TASK DIRECTIONS —
Among the entries that follow, the required portion opens with the line containing "scheduler: one lemma for each. -/" and closes with the line containing "simp [updEntry, h]". Give that portion again exactly, and nothing else.

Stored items
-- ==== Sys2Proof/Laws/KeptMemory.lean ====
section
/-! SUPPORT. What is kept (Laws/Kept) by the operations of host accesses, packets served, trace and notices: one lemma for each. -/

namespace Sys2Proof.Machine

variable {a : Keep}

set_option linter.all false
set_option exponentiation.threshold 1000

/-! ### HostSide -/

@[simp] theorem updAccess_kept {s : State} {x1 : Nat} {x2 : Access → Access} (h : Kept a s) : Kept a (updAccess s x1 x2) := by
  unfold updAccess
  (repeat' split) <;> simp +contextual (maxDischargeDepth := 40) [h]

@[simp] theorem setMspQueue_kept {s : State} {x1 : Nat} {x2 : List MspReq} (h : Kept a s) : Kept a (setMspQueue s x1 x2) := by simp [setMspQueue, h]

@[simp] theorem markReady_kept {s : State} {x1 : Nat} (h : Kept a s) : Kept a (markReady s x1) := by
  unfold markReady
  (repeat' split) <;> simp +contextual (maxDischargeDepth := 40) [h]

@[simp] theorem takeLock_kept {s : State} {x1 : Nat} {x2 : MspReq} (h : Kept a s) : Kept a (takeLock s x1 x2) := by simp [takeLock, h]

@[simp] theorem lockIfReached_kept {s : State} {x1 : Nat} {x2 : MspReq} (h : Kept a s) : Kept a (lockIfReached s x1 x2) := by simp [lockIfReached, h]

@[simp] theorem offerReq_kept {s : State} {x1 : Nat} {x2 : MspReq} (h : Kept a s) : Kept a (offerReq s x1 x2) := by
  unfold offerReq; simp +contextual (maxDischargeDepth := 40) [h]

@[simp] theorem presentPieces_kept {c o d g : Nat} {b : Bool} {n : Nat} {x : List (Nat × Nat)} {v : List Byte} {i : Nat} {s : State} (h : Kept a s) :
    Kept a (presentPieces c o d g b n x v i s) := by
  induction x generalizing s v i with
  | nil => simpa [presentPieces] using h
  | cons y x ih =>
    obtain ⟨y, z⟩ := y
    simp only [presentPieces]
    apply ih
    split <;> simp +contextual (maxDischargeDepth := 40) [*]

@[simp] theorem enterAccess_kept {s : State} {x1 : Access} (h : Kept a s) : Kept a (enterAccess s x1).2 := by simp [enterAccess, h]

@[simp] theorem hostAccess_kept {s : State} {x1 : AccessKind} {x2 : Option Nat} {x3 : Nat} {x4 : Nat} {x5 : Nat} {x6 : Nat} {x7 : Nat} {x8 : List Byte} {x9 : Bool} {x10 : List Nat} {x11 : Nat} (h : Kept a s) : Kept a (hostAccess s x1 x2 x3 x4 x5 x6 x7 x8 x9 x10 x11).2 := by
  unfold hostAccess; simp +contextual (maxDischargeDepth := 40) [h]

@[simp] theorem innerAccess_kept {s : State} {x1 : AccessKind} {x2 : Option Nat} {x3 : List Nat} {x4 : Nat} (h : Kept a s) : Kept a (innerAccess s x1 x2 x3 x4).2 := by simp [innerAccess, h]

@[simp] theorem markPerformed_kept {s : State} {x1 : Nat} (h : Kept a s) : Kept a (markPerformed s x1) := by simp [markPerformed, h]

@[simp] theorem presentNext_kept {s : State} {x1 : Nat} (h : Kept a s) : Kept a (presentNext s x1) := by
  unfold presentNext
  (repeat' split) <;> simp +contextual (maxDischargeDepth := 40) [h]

---

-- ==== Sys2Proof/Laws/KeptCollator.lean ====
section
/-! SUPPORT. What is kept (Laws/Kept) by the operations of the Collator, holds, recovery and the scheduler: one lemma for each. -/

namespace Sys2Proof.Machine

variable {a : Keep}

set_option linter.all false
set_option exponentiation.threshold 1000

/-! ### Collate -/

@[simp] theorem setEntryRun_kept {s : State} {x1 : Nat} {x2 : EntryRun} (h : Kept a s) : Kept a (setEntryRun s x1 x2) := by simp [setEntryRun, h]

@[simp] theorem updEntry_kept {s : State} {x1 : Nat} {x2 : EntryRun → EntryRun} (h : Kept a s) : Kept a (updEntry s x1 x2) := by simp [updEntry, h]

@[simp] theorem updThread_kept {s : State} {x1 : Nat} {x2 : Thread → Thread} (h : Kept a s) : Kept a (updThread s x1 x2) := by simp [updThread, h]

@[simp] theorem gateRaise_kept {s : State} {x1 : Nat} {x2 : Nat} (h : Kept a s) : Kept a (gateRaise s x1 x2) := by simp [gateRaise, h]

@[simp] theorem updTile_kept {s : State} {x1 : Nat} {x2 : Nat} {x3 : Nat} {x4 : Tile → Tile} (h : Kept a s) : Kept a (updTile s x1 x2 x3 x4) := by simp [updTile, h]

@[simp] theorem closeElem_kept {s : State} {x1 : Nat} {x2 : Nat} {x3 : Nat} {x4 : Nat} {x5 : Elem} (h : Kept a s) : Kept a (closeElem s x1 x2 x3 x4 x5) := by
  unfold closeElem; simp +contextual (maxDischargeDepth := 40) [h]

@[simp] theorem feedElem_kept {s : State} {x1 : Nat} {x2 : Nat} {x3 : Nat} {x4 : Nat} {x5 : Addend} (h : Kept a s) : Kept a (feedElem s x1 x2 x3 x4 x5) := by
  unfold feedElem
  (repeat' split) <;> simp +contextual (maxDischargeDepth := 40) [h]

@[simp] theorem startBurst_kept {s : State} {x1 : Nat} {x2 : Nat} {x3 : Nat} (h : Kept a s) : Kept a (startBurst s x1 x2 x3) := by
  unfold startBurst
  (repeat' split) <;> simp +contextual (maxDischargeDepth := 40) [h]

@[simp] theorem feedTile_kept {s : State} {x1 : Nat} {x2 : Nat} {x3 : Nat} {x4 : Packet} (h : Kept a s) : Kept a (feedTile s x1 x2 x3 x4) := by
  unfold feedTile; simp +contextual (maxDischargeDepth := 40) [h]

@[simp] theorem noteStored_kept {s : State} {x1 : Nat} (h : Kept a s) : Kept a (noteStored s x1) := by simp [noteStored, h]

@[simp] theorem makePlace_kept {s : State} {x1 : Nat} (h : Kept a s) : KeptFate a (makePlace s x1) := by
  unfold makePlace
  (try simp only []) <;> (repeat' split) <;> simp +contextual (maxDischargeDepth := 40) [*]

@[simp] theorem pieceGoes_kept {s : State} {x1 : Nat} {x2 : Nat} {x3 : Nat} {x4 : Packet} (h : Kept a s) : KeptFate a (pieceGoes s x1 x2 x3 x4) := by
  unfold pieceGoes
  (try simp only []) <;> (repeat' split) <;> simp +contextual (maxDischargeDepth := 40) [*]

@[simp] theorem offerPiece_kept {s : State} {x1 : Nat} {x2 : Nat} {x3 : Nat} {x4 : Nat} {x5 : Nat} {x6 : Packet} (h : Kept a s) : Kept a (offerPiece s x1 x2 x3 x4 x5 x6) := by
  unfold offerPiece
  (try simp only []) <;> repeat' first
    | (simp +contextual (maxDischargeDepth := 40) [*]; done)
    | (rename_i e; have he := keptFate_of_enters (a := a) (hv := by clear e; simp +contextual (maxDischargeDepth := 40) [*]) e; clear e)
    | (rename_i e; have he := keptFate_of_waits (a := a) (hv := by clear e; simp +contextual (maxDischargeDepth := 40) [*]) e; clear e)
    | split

ANSWER BOX —
/-! SUPPORT. What is kept (Laws/Kept) by the operations of the Collator, holds, recovery and the scheduler: one lemma for each. -/

namespace Sys2Proof.Machine

variable {a : Keep}

set_option linter.all false
set_option exponentiation.threshold 1000

/-! ### Collate -/

@[simp] theorem setEntryRun_kept {s : State} {x1 : Nat} {x2 : EntryRun} (h : Kept a s) : Kept a (setEntryRun s x1 x2) := by simp [setEntryRun, h]

@[simp] theorem updEntry_kept {s : State} {x1 : Nat} {x2 : EntryRun → EntryRun} (h : Kept a s) : Kept a (updEntry s x1 x2) := by simp [updEntry, h]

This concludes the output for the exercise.